COMBINED REPLY IN FURTHER SUPPORT OF DEFENDANTS’ MOTIONS TO DISMISS AND
TO BE EXCUSED FROM LOCAL CIVIL RULE 7(N)(1)
Federal Defendants, the Executive Office for Immigration Review (“EOIR”); Pamela J. Bondi, in her official capacity as Attorney General of the United States; and Daren Margolin, in his official capacity as Director of EOIR (collectively, “Federal Defendants”), respectfully submit this reply in further support of their Motion to Dismiss (“Mot. to Dismiss,” ECF No. 14) and Motion to Be Excused From Local Civil Rule 7(N)(1) (“LCvR 7(N)(1) Mot.,” ECF No. 15).
ARGUMENT
I. Ziankovich’s Pleadings Are Not Entitled to Liberal Construction Because He Is an Attorney.
As an initial matter, Ziankovich’s assertion that his pleadings are entitled to liberal construction because he appears pro se fails. Opp’n (ECF No. 19) at 8. The D.C. Circuit recently held that “the liberal pleading standard for pro se litigants does not invariably apply when the litigant is a licensed attorney.” Spence v.
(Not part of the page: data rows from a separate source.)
theorem kept_emitPps {s₀ s : State} (h : Kept s₀ s) : Kept s₀ (emitPps s) := by
  unfold emitPps
  repeat' first
    | with_reducible assumption | with_reducible apply kept_State_emit | with_reducible exact Nat.le_refl _ | exact Nat.le_max_left _ _ | split
    | with_reducible apply Kept.upd

theorem kept_fetOff {s₀ s : State} (h : Kept s₀ s) (x : Nat) : Kept s₀ (fetOff s x) := by
  unfold fetOff
  repeat' first
    | with_reducible assumption | with_reducible apply kept_State_emit | with_reducible exact Nat.le_refl _ | with_reducible apply Kept.upd

theorem kept_fetOn {s₀ s : State} (h : Kept s₀ s) (x : Nat) : Kept s₀ (fetOn s x) := by
  unfold fetOn
  repeat' first
    | with_reducible assumption | with_reducible apply kept_State_emit | with_reducible apply kept_State_setFlag
    | with_reducible apply kept_State_setFld | with_reducible exact Nat.le_refl _ | with_reducible apply Kept.upd

theorem kept_gatePav {s₀ s : State} (h : Kept s₀ s) (r : Nat) : Kept s₀ (gatePav s r) := by
  unfold gatePav
  repeat' first
    | with_reducible assumption | with_reducible apply kept_forEach | with_reducible apply kept_setCell | with_reducible exact Nat.le_refl _
    | intro _ _ _ | with_reducible apply Kept.upd

theorem kept_gateIdle {s₀ s : State} (h : Kept s₀ s) : Kept s₀ (gateIdle s) := by
  unfold gateIdle
  repeat' first
    | with_reducible assumption | with_reducible apply kept_forEach | with_reducible apply kept_settleCell | with_reducible apply kept_gatePav
    | intro _ _ _

theorem kept_handBack {s₀ s : State} (h : Kept s₀ s) : Kept s₀ (handBack s) := by
  unfold handBack
  repeat' first
    | with_reducible assumption | with_reducible apply kept_beginChange | with_reducible apply kept_stateDone | with_reducible apply kept_endIn
    | with_reducible exact Nat.le_refl _ | split | with_reducible apply Kept.upd

theorem kept_lastPps {s₀ s : State} (h : Kept s₀ s) : Kept s₀ (lastPps s) := by
  unfold lastPps
  repeat' first
    | with_reducible assumption | with_reducible apply kept_lodgeTakes | with_reducible apply kept_setChange | with_reducible exact Nat.le_refl _
    | with_reducible apply Kept.upd

theorem kept_setFeedOk {s₀ s : State} (h : Kept s₀ s) (x : Nat) (b : Bool) : Kept s₀ (setFeedOk s x b) := by
  unfold setFeedOk
  repeat' first | with_reducible assumption | with_reducible apply kept_State_setFlag

theorem kept_loseFeed {s₀ s : State} (h : Kept s₀ s) (x : Nat) : Kept s₀ (loseFeed s x) := by
  unfold loseFeed
  repeat' first
    | with_reducible assumption | with_reducible apply kept_setFeedOk | with_reducible apply kept_pwrEvent | with_reducible apply kept_State_count
    | with_reducible apply kept_fetOn | with_reducible apply kept_fetOff | with_reducible apply kept_State_setFlag
    | with_reducible apply kept_feedFault | with_reducible exact Nat.le_refl _ | split | with_reducible apply Kept.upd

theorem kept_reachP2 {s₀ s : State} (h : Kept s₀ s) (toP3 : Bool) : Kept s₀ (reachP2 s toP3) := by
  unfold reachP2
  repeat' first
    | with_reducible assumption | with_reducible apply kept_setChange | with_reducible apply kept_State_setFld
    | with_reducible apply kept_deferredWake | with_reducible apply kept_stateDone | with_reducible apply kept_endIn
    | with_reducible exact Nat.le_refl _ | split | with_reducible apply Kept.upd

theorem kept_takeFeed {s₀ s : State} (h : Kept s₀ s) (x : Nat) : Kept s₀ (takeFeed s x) := by
  unfold takeFeed
  try dsimp only
  repeat' first
    | with_reducible assumption | with_reducible apply kept_charge | with_reducible apply kept_fetOn | with_reducible apply kept_State_count | split

theorem kept_regainFeed {s₀ s : State} (h : Kept s₀ s) (x : Nat) (other : Bool) : Kept s₀ (regainFeed s x other) := by
  unfold regainFeed
  repeat' first
    | with_reducible assumption | with_reducible apply kept_setFeedOk | with_reducible apply kept_takeFeed | with_reducible exact Nat.le_refl _
    | split | with_reducible apply Kept.upd

theorem kept_rest {s₀ s : State} (h : Kept s₀ s) : Kept s₀ (rest s) := by
  unfold rest
  repeat' first
    | with_reducible assumption | with_reducible apply kept_State_emit | with_reducible apply kept_calStop | with_reducible apply kept_cutOuts
    | with_reducible apply kept_setOutRec | with_reducible apply kept_endIn | with_reducible apply kept_dropRails
    | with_reducible apply kept_State_orReg | with_reducible apply kept_deferredWake | with_reducible exact Nat.le_refl _ | split
    | with_reducible apply Kept.upd

theorem kept_takeVolts {s₀ s : State} (h : Kept s₀ s) (va : BitVec 16) (vb : BitVec 16) : Kept s₀ (takeVolts s va vb) := by
  unfold takeVolts
  repeat' first | with_reducible assumption | with_reducible apply kept_State_wr

theorem kept_badAct {s₀ s : State} (h : Kept s₀ s) (k : Nat) (i : Nat) : Kept s₀ (badAct s k i) := by
  unfold badAct
  repeat' first | with_reducible assumption | with_reducible apply kept_setCue | split

theorem kept_badEntry {s₀ s : State} (h : Kept s₀ s) (r : Nat) (pl : Nat) : Kept s₀ (badEntry s r pl) := by
  unfold badEntry
  repeat' first | with_reducible assumption | with_reducible exact Nat.le_refl _ | split | with_reducible apply Kept.upd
Dep’t of Veterans Affairs, 109 F.4th 531, 538 (D.C. Cir. 2024). “The requirement that courts construe pro se pleadings liberally does not ordinarily apply to pro se lawyers.” Id. Ziankovich is an experienced litigant with formal legal education and a licensed attorney (albeit under suspension). See, e.g., Ex. 1, Ziankovich Attorney Detail Report (attached hereto). In addition to this case, he has litigated in the District of Colorado, see, e.g., Ziankovich v. Large, Civ. A. No. 17-2039, 2019 WL 4640803 (D. Colo. May 31, 2019), the Tenth Circuit, Ziankovich v. Large, No. 20-1030, 833 Fed. App’x 721 (10th Cir. Oct. 23, 2020), and Colorado and New York state courts. The Court should not afford Ziankovich’s pleadings the liberal construction afforded to pro se plaintiffs.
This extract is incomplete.